Task ▸
Some lines below hold "temperature". Pick them out and copy them.

Extracted information ▸
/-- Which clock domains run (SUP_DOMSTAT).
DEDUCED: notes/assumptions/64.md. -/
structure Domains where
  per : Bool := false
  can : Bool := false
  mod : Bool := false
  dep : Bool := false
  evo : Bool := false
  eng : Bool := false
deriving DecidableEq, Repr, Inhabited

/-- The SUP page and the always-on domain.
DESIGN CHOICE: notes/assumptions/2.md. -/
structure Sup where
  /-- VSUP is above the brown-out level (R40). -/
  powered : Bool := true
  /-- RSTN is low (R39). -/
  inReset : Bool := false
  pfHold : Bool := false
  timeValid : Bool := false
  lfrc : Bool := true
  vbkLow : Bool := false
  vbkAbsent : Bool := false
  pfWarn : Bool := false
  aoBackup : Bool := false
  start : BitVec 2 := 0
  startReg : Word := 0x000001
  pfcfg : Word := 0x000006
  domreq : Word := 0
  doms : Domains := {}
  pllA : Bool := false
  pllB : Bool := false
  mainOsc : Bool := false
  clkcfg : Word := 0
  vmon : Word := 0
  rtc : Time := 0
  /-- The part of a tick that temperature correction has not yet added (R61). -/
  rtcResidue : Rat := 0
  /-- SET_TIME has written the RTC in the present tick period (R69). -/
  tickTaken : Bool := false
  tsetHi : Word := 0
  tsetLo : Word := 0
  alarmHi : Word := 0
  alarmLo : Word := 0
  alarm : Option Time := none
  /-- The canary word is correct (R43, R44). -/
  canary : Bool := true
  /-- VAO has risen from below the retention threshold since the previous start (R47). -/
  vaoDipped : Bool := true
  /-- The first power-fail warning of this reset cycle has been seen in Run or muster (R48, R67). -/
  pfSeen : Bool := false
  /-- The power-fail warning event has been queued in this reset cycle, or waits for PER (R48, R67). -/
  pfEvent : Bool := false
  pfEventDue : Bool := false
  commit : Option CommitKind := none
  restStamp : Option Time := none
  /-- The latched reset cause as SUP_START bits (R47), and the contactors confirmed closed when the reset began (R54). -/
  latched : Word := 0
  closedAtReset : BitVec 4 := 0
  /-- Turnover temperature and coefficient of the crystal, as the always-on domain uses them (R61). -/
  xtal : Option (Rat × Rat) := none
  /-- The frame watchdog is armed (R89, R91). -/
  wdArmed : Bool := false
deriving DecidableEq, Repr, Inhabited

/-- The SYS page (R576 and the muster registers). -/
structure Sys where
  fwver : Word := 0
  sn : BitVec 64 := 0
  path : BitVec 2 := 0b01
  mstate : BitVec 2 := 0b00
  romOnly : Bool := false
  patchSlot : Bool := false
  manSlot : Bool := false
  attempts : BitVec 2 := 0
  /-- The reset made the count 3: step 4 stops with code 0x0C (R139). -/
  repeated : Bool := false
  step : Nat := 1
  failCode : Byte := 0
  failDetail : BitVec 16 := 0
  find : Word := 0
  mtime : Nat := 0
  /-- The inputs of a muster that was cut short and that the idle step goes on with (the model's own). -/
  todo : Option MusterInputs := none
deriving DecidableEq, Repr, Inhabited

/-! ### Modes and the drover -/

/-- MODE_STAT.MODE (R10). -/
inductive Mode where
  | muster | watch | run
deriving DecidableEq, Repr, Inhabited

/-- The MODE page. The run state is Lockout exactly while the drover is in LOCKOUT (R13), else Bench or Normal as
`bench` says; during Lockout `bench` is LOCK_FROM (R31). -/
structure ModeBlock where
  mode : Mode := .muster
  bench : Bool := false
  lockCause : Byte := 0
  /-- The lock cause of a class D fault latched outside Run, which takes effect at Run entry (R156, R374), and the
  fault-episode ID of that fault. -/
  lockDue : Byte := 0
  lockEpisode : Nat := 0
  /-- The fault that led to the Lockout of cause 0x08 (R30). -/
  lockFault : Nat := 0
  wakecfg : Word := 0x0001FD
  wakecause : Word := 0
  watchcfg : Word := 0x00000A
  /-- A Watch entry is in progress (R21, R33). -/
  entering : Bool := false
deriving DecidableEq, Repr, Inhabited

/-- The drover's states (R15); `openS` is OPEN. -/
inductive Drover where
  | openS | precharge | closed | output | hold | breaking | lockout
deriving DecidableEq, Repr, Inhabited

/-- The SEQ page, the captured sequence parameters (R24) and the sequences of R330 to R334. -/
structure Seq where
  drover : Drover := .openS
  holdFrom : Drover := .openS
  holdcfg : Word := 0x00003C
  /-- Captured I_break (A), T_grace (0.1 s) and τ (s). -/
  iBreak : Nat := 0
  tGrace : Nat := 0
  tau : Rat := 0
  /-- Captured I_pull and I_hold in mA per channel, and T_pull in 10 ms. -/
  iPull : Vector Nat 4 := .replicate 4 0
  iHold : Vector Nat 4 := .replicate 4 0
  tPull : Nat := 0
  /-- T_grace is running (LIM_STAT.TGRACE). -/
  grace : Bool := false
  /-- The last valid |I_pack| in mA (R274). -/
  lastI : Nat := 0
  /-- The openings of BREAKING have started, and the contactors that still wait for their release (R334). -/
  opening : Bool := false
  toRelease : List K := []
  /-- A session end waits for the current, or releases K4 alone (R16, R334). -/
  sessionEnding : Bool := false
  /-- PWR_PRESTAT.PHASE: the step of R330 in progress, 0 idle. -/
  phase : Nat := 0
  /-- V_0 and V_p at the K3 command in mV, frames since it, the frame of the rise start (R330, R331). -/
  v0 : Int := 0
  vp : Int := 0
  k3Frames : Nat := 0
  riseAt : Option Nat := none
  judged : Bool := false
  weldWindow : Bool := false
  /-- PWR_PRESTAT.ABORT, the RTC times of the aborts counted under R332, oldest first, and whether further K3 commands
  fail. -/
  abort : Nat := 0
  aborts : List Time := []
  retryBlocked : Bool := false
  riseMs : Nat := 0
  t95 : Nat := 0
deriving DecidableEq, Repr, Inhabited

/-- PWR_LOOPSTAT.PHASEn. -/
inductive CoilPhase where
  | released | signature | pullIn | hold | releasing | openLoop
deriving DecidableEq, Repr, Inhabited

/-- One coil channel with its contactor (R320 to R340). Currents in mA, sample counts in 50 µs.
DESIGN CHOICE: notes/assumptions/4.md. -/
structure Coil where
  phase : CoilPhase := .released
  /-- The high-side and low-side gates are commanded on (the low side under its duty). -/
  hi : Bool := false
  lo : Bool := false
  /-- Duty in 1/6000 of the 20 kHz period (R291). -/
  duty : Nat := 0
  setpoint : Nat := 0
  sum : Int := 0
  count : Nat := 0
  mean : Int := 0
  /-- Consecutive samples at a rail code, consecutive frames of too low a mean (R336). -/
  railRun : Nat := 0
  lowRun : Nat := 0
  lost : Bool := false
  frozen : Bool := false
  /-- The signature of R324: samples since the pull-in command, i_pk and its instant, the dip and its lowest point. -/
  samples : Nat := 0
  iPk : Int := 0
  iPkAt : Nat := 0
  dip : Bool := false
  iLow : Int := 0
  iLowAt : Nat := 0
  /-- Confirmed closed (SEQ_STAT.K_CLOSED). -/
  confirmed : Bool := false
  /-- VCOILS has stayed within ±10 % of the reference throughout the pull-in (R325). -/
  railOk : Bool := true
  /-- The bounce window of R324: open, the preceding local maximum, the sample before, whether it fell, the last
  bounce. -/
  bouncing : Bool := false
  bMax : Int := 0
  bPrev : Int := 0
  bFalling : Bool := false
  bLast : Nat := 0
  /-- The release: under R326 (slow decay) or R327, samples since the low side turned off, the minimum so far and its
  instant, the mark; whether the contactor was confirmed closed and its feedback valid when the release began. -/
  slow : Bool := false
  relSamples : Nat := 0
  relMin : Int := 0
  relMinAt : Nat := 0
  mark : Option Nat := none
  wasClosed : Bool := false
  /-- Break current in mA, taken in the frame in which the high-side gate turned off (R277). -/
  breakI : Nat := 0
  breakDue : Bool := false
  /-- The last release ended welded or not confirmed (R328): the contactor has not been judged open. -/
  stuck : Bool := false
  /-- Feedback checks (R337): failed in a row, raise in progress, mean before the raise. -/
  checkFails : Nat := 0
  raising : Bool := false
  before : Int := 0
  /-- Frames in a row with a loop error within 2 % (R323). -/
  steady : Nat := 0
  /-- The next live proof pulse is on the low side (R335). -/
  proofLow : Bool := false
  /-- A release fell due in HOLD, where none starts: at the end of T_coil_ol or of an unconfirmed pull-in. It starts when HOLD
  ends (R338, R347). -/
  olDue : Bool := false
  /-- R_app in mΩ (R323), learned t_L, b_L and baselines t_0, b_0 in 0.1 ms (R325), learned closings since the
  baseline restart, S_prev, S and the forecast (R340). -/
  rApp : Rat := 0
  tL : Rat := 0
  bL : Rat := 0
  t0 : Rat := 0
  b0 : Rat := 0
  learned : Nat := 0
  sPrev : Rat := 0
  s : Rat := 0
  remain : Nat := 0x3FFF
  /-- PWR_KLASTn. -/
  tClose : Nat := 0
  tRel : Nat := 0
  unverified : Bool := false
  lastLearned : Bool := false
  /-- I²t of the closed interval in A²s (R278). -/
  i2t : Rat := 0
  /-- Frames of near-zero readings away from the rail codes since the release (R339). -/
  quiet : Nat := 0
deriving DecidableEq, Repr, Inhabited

Solution for this exercise ▸
  /-- The part of a tick that temperature correction has not yet added (R61). -/
  /-- Turnover temperature and coefficient of the crystal, as the always-on domain uses them (R61). -/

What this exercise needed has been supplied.